## Task objective
Please give again, exactly and only, the stretch of lines from the one containing "barriers : Nat" to the end of the entries below.

## Data to process
###

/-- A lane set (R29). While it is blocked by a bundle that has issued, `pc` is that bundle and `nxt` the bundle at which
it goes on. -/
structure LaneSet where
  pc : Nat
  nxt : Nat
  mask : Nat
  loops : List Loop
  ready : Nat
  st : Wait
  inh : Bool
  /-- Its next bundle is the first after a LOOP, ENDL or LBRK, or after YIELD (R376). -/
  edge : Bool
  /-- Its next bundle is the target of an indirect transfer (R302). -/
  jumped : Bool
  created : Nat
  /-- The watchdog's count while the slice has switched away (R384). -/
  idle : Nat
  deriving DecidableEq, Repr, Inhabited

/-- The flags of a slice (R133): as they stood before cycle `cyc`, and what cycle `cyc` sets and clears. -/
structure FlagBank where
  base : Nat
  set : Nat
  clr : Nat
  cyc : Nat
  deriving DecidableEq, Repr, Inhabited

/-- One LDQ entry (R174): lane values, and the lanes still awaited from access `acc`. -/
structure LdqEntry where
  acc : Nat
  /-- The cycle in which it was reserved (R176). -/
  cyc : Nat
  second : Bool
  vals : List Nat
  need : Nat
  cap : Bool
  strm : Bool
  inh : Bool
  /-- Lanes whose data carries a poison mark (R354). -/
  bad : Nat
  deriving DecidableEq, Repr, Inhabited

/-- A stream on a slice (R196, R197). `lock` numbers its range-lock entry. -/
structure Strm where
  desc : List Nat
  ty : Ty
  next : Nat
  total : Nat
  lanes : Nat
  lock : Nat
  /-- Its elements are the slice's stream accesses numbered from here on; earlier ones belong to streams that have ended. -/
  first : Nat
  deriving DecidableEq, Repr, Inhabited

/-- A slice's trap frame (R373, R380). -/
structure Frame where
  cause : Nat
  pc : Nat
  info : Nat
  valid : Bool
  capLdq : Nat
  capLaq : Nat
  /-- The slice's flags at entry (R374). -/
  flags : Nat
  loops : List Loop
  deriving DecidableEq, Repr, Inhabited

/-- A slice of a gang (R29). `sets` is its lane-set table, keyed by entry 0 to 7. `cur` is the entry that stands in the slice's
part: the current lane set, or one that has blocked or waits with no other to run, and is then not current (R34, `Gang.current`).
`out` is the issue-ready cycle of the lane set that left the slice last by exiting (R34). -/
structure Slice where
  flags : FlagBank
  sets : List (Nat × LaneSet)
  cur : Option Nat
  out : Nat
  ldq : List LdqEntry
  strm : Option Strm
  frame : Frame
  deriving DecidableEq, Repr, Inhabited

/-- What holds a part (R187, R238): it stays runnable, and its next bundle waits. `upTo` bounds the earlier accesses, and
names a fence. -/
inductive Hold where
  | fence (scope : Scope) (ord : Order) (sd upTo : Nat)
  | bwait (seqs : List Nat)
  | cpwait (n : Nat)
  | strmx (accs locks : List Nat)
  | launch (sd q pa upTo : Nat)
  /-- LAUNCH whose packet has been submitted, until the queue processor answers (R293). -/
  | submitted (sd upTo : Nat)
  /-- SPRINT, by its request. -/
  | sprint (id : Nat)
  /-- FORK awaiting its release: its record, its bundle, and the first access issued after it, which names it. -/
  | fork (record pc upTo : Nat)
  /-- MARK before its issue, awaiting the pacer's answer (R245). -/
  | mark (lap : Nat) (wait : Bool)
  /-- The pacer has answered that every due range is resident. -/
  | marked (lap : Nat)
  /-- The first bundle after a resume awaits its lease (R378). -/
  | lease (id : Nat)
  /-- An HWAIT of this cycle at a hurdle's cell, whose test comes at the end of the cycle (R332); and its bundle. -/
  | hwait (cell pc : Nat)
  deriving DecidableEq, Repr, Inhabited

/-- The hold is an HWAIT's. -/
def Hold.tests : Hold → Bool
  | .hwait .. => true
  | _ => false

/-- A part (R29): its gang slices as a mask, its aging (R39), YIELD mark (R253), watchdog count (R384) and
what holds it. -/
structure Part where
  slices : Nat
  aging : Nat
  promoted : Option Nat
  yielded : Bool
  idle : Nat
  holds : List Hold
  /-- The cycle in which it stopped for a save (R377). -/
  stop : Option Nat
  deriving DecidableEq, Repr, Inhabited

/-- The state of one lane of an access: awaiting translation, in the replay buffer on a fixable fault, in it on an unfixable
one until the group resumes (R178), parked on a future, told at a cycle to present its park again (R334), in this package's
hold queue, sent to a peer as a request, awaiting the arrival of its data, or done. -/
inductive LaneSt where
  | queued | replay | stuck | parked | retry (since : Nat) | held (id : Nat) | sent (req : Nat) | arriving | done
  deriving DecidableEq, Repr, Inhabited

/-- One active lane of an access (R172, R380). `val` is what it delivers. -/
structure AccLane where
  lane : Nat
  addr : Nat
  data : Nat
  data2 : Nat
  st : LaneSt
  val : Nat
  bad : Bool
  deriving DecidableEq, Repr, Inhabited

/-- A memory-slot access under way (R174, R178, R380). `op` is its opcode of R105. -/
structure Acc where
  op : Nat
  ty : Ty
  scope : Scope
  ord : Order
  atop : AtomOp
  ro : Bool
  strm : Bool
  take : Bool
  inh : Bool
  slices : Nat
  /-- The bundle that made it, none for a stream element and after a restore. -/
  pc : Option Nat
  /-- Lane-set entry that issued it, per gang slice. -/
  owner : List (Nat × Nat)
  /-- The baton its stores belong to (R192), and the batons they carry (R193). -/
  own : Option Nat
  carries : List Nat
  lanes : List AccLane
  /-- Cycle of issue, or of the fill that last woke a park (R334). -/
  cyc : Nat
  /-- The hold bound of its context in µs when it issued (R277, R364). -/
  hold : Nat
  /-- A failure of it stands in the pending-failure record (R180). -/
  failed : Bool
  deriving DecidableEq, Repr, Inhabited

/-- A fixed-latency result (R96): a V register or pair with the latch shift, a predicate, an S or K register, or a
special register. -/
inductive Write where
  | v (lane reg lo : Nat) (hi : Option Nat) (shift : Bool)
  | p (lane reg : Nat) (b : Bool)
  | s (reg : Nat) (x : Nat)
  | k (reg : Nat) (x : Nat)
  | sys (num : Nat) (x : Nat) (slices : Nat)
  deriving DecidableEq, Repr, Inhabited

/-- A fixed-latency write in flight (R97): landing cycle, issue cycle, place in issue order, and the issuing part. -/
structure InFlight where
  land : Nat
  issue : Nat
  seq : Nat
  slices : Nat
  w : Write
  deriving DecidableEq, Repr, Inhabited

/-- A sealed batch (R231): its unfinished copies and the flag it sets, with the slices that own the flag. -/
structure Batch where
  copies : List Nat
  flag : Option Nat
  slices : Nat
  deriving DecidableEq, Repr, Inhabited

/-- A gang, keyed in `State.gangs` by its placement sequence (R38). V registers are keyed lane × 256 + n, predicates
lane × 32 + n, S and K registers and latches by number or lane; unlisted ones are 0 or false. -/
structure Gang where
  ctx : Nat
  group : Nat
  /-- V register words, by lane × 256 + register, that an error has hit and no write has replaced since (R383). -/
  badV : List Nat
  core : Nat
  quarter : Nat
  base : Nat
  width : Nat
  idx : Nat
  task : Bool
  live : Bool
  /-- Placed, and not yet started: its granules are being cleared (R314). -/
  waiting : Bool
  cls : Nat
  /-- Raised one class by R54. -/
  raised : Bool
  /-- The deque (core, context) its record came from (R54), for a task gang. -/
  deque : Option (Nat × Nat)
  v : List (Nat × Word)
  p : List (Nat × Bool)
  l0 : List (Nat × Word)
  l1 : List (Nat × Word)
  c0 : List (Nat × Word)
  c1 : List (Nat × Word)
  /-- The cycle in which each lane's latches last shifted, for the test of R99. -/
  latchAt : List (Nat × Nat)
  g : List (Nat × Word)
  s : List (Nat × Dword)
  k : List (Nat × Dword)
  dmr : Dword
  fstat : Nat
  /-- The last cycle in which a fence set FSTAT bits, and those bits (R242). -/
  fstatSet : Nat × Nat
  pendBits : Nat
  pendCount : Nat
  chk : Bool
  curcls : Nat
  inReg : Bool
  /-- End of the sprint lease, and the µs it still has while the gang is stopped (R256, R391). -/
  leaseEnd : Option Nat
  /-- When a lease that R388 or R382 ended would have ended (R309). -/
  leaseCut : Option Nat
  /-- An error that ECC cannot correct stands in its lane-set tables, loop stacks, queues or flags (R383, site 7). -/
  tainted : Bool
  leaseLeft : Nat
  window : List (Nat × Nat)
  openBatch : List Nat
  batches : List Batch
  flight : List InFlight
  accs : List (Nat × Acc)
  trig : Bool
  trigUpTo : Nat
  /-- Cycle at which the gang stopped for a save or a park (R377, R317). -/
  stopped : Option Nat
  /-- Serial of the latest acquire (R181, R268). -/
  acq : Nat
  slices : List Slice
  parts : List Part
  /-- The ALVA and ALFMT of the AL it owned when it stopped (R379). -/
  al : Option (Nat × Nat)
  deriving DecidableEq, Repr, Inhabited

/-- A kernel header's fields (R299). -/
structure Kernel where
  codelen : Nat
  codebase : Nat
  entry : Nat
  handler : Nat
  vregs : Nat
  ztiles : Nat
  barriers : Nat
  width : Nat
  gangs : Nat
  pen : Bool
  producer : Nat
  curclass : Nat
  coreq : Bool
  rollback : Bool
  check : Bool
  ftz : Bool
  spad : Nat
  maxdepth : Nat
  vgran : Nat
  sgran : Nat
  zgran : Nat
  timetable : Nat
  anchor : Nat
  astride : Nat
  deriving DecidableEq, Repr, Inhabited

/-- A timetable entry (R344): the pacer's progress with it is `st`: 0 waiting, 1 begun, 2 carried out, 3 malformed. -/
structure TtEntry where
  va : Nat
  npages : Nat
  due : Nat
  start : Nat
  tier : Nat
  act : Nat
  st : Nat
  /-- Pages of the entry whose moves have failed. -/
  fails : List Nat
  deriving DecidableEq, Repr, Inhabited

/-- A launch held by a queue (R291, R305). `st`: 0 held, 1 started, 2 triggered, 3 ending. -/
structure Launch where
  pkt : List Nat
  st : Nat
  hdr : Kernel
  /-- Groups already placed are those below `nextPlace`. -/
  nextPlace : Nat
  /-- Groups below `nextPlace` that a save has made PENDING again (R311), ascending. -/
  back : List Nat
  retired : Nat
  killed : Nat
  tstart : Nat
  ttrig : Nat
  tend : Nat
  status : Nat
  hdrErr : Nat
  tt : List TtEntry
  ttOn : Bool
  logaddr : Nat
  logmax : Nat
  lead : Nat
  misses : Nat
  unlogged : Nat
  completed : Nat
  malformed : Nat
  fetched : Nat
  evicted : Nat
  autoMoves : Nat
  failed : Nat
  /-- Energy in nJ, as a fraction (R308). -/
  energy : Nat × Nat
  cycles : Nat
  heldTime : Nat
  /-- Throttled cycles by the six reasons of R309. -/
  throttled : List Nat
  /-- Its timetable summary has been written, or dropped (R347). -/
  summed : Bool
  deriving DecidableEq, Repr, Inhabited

###

## Response to this exercise
  barriers : Nat
  width : Nat
  gangs : Nat
  pen : Bool
  producer : Nat
  curclass : Nat
  coreq : Bool
  rollback : Bool
  check : Bool
  ftz : Bool
  spad : Nat
  maxdepth : Nat
  vgran : Nat
  sgran : Nat
  zgran : Nat
  timetable : Nat
  anchor : Nat
  astride : Nat
  deriving DecidableEq, Repr, Inhabited

/-- A timetable entry (R344): the pacer's progress with it is `st`: 0 waiting, 1 begun, 2 carried out, 3 malformed. -/
structure TtEntry where
  va : Nat
  npages : Nat
  due : Nat
  start : Nat
  tier : Nat
  act : Nat
  st : Nat
  /-- Pages of the entry whose moves have failed. -/
  fails : List Nat
  deriving DecidableEq, Repr, Inhabited

/-- A launch held by a queue (R291, R305). `st`: 0 held, 1 started, 2 triggered, 3 ending. -/
structure Launch where
  pkt : List Nat
  st : Nat
  hdr : Kernel
  /-- Groups already placed are those below `nextPlace`. -/
  nextPlace : Nat
  /-- Groups below `nextPlace` that a save has made PENDING again (R311), ascending. -/
  back : List Nat
  retired : Nat
  killed : Nat
  tstart : Nat
  ttrig : Nat
  tend : Nat
  status : Nat
  hdrErr : Nat
  tt : List TtEntry
  ttOn : Bool
  logaddr : Nat
  logmax : Nat
  lead : Nat
  misses : Nat
  unlogged : Nat
  completed : Nat
  malformed : Nat
  fetched : Nat
  evicted : Nat
  autoMoves : Nat
  failed : Nat
  /-- Energy in nJ, as a fraction (R308). -/
  energy : Nat × Nat
  cycles : Nat
  heldTime : Nat
  /-- Throttled cycles by the six reasons of R309. -/
  throttled : List Nat
  /-- Its timetable summary has been written, or dropped (R347). -/
  summed : Bool
  deriving DecidableEq, Repr, Inhabited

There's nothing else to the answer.